A related ploy is to deny the nutritional status of individual food groups,
claiming that there are no “good” or “bad” foods, and
that all that matters is balance. So, for example, when the Administration attacked
the WHO’s global anti-obesity initiative, it criticized what it called
the “unsubstantiated focus on ‘good’ and ‘bad’
foods.” Of course, if fruits and vegetables aren’t healthy, then
Coke and chips aren’t unhealthy. While such a strategy is so preposterous
as to be laughable, it is already having real effects. Less than a month after
Cadbury Schweppes, the candy and soda company, gave a multimillion-dollar grant
to the American Diabetes Association, the association’s chief medical
and scientific officer claimed that sugar has nothing to do with diabetes, or
with weight. Industry has also bankrolled front groups like the Center for Consumer
Freedom, an increasingly influential Washington outfit that demonizes public-health
advocates as the “food police” and promotes the industry point of
view.
Meanwhile, public opinion is solidly behind more restrictions on junk food
marketing aimed at children, especially in schools. A February Wall Street Journal
poll found that 83 percent of American adults believe “public schools
need to do a better job of limiting children’s access to unhealthy foods
like snack foods, sugary soft drinks and fast food.” Two bills recently
introduced in Congress, Massachusetts Senator Ted Kennedy’s Prevention
of Childhood Obesity Act and Iowa Senator Tom Harkin’s Healthy Lifestyles
and Prevention (HeLP) America Act, both place significant restrictions on the
ability of junk food producers to market in schools.

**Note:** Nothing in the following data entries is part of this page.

/-- The rows of a tile after a pass, with what its operands read as (R204). -/
def passResult (s : State) (o : EngineOp) (d : PassData) : List (List Nat) :=
  let x := auxOf o.shape.aux
  let enter := (List.range o.shape.rows).map (fun i =>
    (tileRow s o x.tile i).map (fun v => if x.acc || o.progress != 0 then v else 0))
  let codes (l : List (List (PageAttr × Nat))) : List (List Nat) := l.map (fun r => r.map Prod.snd)
  match o.shape.etype.fmt? with
  | some f => floatCells o f (codes d.as) (if o.kind = .mmaSp then codes d.ms else d.as.map (fun _ => [])) (codes d.bs) enter
  | none => nbiCells o d enter

/-- Write the rows of a tile. -/
def writeTile (o : EngineOp) (s : State) (rows : List (List Nat)) : State :=
  let t := (auxOf o.shape.aux).tile
  ((List.range rows.length).zip rows).foldl (fun s p =>
    s.mod (putMain (t * tileRegs s + p.1) (BitVec.ofNat 1024 (packLanes (opLaneBits o) p.2)))) s

/-- A pass meets a fault: what it read is given up, and the command is suspended or fails (R198). -/
def passFault (s : State) (o : EngineOp) (c : Cause) (va : Nat) (pipe : Bool) : State :=
  let s' := engineFault s o.forget c (readerEndpoint s (some pipe)) false o.progress va
  afterLease s' (s'.ctx.ops.any (fun x => x.id == o.id))

/-- A pass has ended: a command that was stopped during it fails now (R370). -/
def passDone (s : State) (o : EngineOp) : State :=
  match o.stage with
  | .failing st code => afterLease (failUnnamed s o st code o.progress) false
  | _ => s.mod (putOp o)

/-- A turn of the running or next lease command of the context in focus: its load pipes ask for what its pass still needs, and once all of it has
come the pass ends and its tile rows are written; a fault suspends or fails the command (R197, R198, R204). -/
def execMatrixPassEnd (s : State) : Result :=
  match startLease s with
  | none => .next s
  | some (s, o) =>
    if o.kind = .mkat ∨ passes o ≤ o.progress ∨ (s.arrayAt (arrayIndex (homeOf s))).failed then .next s
    else match seekPass s o with
      | .error (c, va, pipe) => .next (passFault s o c va pipe)
      | .ok s =>
        let o := opNow s o
        match readPass s o with
        | .error (c, va) => .next (passFault s o c va false)
        | .ok none => .next s
        | .ok (some d) => .next (passDone (writeTile o s (passResult s o d)) { o.forget with progress := o.progress + 1 })

/-! ## Completion (R204, R212, R214) -/

/-- MKAT's compare (R212). -/
def finishMkat (s : State) (o : EngineOp) : State :=
  let r := o.shape
  let sig := mkatSignature r.etype r.planes r.rows r.cols o.a.toNat
  let a := s.arrayAt (arrayIndex (homeOf s))
  let n := arraySlot (homeOf s)
  if sig % 2 ^ 31 = r.w3.toNat % 2 ^ 31 then
    completeOp (s.setArray { a with kmis := a.kmis.filter (· != n) }) o
  else
    let s := s.setArray { a with kmis := upsert id n a.kmis }
    let s := completeOp (writeRecord s 1 21 o.flag.val Cause.silent.code sig o.iaddr.toNat) o
    let s := if s.ctx.region.isOpen then s.mod (fun c => { c with ready := { c.ready with silent := some o.iaddr } }) else s
    startTest s (arrayResource (homeOf s))

/-- The lease command of the context in focus completes; on a failed array it fails (R204, R212, R214). -/
def execMatrixCommandComplete (s : State) : Result :=
  if (s.arrayAt (arrayIndex (homeOf s))).failed then
    match leaseHead s.ctx with
    | some o => if o.kind.isLease then .next (sweep (afterLease (failUnnamed s o 1 Cause.arrayFailed.code o.progress) false)) else .next s
    | none => .next s
  else match startLease s with
    | none => .next s
    | some (s, o) =>
      if o.kind = .mkat then .next (sweep (match o.stage with
        | .failing st code => afterLease (failUnnamed s o st code o.progress) false
        | _ => afterLease (finishMkat s o) false))
      else if passes o ≤ o.progress then .next (afterLease (completeOp s o) false)
      else .next s

/-- The oldest MZERO, or MOUT, that may act (R188, R189). -/
def sideReady (s : State) (p : OpKind → Bool) : Option EngineOp :=
  s.ctx.ops.find? (fun o => p o.kind && (o.stage == .queued || o.stage == .started) && queueServed s && startOrder s o && tileReady s o && edgeDone s o)

/-- MZERO completes (R207). -/
def execMzeroComplete (s : State) : Result :=
  match sideReady s (· == .mzero) with
  | none => .next s
  | some o =>
    let t := o.pages.headD 0
    .next (settleLease (completeOp ((List.range (tileRegs s)).foldl (fun s i => s.mod (putMain (t * tileRegs s + i) 0)) s) o))

/-- Rows of a tile as bytes. -/
def moutRows (s : State) (t : Nat) : List Byte :=
  (List.range (tileRegs s)).flatMap (fun i => leBytes (moutBytes s) (s.ctx.m.toList.getD (t * tileRegs s + i) 0).toNat)

/-- Bytes of a row at the home of an operation. -/
def moutRow (s : State) : Nat := if isGusset (homeOf s) then 64 else 128

/-- A turn of the memory form: the tile is read whole at its first, and row by row goes to memory; a write that faults fails the command (R208). -/
def moutMemory (s : State) (o : EngineOp) : State :=
  let o : EngineOp := { o with stage := if o.stage = .queued then .started else o.stage, task := if o.task = [] then moutRows s (o.pages.headD 0) else o.task }
  let n := moutRow s
  let stop (c : Cause) (va : Nat) : State := match o.stage with
    | .failing st code => failUnnamed s o st code o.progress
    | _ => engineFail s { o with write := none } c o.progress va
  match o.write with
  | none =>
    let s := s.mod (putOp o)
    let va := (o.a.toNat + o.progress / n * (o.b.toNat % 2 ^ 32)) % 2 ^ 64
    (match putLine s o (shapeIf (fun a => a.fmt != .raw)) (bitsOf o.slackTab (16 * o.lateLevel + 11) (16 * o.lateLevel)) va
        ((o.task.drop o.progress).take n) with
      | .error (c, va) => stop c va
      | .ok s' => s')
  | some w =>
    if w.stage != .returned then s
    else match w.cause with
      | some c => stop c w.va
      | none =>
        let o := { o with write := none, progress := o.progress + n }
        if o.task.length ≤ o.progress then completeOp s o else match o.stage with
          | .failing st code => failUnnamed s o st code o.progress
          | _ => s.mod (putOp o)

Interestingly, this is a crossover issue between red and blue states. Concern
about obesity and excessive junk food marketing to kids is shared by people
across the political spectrum, and some conservatives, such as Texas Agriculture
Commissioner Susan Combs and the Eagle Forum’s Phyllis Schlafly, as well
as California Governor Arnold Schwarzenegger, have argued for restricting junk
food marketing to children. This may be one of the reasons New York Senator
Hillary Clinton has once again become vocal on the topic of marketing to children,
although Senator Clinton has called not for government intervention but merely
for industry self-regulation, requesting that the companies “be more responsible
about the effect they are having”—exactly the policy the industry
wants.
A vigorous government response would clearly garner the sympathy of the majority
of Americans. The growing chasm between what the public wants and the Administration’s
protection of the profits of Big Food is a powerful example of the decline of
democracy in this country. Let them eat chips!